BRIEF >> Every line containing "Obligations" should be identified and copied from the data below.

EXTRACTED DATA >>
......

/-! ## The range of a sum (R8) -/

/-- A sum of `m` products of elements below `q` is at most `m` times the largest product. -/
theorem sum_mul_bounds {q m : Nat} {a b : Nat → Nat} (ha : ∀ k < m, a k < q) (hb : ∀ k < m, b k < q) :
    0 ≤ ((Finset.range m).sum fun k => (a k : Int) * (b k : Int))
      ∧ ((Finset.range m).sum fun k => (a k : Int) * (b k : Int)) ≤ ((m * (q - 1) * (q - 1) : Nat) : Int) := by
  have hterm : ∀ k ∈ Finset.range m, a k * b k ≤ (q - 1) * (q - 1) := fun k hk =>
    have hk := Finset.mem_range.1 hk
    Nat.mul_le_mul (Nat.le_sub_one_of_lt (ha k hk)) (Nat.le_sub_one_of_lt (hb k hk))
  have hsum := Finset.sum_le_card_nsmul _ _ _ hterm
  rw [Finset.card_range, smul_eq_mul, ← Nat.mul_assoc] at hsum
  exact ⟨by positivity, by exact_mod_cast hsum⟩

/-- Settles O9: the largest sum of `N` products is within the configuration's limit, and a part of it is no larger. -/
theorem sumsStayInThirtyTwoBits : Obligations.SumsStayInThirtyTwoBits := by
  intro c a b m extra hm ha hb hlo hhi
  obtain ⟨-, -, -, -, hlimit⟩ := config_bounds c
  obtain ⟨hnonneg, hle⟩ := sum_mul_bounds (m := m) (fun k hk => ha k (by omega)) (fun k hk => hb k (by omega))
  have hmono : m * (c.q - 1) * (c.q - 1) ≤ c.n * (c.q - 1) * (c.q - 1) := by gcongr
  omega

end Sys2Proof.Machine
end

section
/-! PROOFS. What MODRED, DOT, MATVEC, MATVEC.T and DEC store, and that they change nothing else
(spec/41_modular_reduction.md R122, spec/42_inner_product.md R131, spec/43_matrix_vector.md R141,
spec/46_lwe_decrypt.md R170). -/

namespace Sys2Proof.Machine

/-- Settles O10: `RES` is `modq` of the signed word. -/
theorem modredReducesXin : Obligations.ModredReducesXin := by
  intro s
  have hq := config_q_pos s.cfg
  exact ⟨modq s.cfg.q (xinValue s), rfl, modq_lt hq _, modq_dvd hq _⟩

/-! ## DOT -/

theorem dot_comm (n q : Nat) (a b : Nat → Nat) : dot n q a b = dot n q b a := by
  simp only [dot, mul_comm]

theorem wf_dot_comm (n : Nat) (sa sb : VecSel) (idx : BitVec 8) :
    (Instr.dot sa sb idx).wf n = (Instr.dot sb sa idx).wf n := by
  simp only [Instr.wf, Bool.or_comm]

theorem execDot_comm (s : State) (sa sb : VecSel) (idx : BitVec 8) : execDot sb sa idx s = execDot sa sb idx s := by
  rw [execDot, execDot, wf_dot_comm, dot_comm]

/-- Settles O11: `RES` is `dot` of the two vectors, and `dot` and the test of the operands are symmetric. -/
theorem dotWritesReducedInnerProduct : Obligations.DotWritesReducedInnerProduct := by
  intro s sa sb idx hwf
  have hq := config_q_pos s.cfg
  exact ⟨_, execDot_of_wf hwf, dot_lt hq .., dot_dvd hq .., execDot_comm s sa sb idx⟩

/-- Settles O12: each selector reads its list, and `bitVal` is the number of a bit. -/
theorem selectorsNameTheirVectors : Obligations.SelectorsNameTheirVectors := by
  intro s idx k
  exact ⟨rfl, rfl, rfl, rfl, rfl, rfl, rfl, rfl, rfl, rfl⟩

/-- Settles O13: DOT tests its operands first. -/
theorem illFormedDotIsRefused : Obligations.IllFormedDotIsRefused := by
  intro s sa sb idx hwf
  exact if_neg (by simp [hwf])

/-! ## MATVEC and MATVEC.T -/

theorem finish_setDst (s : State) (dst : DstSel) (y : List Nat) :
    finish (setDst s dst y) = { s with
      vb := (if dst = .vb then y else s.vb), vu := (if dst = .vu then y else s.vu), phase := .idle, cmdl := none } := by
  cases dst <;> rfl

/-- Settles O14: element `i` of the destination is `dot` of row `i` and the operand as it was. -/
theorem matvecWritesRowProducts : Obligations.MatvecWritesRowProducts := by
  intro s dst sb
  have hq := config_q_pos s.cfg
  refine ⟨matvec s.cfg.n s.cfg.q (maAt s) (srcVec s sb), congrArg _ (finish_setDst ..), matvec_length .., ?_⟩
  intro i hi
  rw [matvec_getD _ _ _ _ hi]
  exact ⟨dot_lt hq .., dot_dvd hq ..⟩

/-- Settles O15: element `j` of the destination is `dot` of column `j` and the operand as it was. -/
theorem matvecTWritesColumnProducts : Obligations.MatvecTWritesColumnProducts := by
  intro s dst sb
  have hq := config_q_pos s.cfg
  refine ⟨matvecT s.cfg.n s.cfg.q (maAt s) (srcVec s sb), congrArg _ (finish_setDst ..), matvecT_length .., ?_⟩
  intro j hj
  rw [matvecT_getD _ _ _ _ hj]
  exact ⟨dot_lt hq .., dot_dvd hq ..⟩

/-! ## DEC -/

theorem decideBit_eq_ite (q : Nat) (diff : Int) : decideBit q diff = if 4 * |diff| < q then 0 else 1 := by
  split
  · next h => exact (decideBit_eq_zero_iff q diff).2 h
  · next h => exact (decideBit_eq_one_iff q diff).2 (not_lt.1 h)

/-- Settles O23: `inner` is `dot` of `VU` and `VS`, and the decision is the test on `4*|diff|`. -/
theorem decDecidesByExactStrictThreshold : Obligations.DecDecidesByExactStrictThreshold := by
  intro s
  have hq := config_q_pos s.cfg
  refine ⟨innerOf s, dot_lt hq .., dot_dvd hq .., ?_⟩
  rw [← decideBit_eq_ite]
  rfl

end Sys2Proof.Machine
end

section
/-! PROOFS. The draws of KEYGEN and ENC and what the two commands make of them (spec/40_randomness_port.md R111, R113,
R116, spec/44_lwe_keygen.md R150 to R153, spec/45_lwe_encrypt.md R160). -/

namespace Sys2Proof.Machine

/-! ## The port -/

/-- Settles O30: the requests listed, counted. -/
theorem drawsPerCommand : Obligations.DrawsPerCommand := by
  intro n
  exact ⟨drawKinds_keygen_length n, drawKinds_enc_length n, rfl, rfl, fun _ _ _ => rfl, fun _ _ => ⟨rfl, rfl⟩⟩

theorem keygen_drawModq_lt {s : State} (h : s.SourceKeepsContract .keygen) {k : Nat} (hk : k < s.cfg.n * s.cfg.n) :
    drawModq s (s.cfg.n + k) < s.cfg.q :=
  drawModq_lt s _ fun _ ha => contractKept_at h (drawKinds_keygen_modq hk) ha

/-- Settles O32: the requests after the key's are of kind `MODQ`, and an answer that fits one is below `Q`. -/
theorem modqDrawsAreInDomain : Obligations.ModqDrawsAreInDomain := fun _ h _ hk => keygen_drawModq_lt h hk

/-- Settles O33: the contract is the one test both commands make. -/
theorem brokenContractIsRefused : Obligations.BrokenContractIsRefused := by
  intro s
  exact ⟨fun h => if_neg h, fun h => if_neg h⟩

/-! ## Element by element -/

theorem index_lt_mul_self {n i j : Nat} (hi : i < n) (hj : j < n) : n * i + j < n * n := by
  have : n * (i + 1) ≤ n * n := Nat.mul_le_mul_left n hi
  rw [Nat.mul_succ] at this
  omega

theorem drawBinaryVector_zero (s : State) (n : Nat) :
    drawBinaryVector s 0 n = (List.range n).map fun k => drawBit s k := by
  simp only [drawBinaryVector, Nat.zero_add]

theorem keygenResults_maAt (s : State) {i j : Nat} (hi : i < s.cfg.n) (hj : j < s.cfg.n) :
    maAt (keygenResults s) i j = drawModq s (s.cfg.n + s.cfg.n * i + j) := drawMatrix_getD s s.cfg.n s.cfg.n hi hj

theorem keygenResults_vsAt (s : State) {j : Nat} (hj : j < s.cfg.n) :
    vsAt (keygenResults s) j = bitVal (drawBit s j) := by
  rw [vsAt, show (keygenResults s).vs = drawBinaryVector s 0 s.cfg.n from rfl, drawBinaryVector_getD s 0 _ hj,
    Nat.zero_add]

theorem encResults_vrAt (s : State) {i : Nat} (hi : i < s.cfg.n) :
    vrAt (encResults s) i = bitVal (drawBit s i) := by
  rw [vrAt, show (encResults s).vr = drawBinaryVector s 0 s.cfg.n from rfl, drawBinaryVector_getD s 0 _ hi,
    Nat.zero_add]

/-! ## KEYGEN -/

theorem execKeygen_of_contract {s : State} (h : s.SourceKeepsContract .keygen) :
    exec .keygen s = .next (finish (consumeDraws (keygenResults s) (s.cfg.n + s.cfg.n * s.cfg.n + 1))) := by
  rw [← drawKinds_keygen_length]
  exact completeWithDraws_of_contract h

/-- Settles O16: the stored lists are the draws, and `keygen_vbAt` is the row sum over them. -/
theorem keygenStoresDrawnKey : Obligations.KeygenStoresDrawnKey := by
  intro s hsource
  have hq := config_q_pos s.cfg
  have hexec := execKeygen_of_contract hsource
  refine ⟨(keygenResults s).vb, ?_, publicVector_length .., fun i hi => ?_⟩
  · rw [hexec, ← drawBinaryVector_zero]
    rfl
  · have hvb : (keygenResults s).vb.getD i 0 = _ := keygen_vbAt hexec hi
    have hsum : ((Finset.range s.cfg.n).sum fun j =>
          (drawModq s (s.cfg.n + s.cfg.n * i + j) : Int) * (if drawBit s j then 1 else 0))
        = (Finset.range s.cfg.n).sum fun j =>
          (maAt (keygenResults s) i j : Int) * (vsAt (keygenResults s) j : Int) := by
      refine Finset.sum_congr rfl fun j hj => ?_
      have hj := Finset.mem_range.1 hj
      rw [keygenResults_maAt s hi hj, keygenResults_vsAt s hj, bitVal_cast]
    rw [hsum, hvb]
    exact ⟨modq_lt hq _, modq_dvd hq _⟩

......

EXPECTED OUTPUT >>
theorem sumsStayInThirtyTwoBits : Obligations.SumsStayInThirtyTwoBits := by
theorem modredReducesXin : Obligations.ModredReducesXin := by
theorem dotWritesReducedInnerProduct : Obligations.DotWritesReducedInnerProduct := by
theorem selectorsNameTheirVectors : Obligations.SelectorsNameTheirVectors := by
theorem illFormedDotIsRefused : Obligations.IllFormedDotIsRefused := by
theorem matvecWritesRowProducts : Obligations.MatvecWritesRowProducts := by
theorem matvecTWritesColumnProducts : Obligations.MatvecTWritesColumnProducts := by
theorem decDecidesByExactStrictThreshold : Obligations.DecDecidesByExactStrictThreshold := by
theorem drawsPerCommand : Obligations.DrawsPerCommand := by
theorem modqDrawsAreInDomain : Obligations.ModqDrawsAreInDomain := fun _ h _ hk => keygen_drawModq_lt h hk
theorem brokenContractIsRefused : Obligations.BrokenContractIsRefused := by
theorem keygenStoresDrawnKey : Obligations.KeygenStoresDrawnKey := by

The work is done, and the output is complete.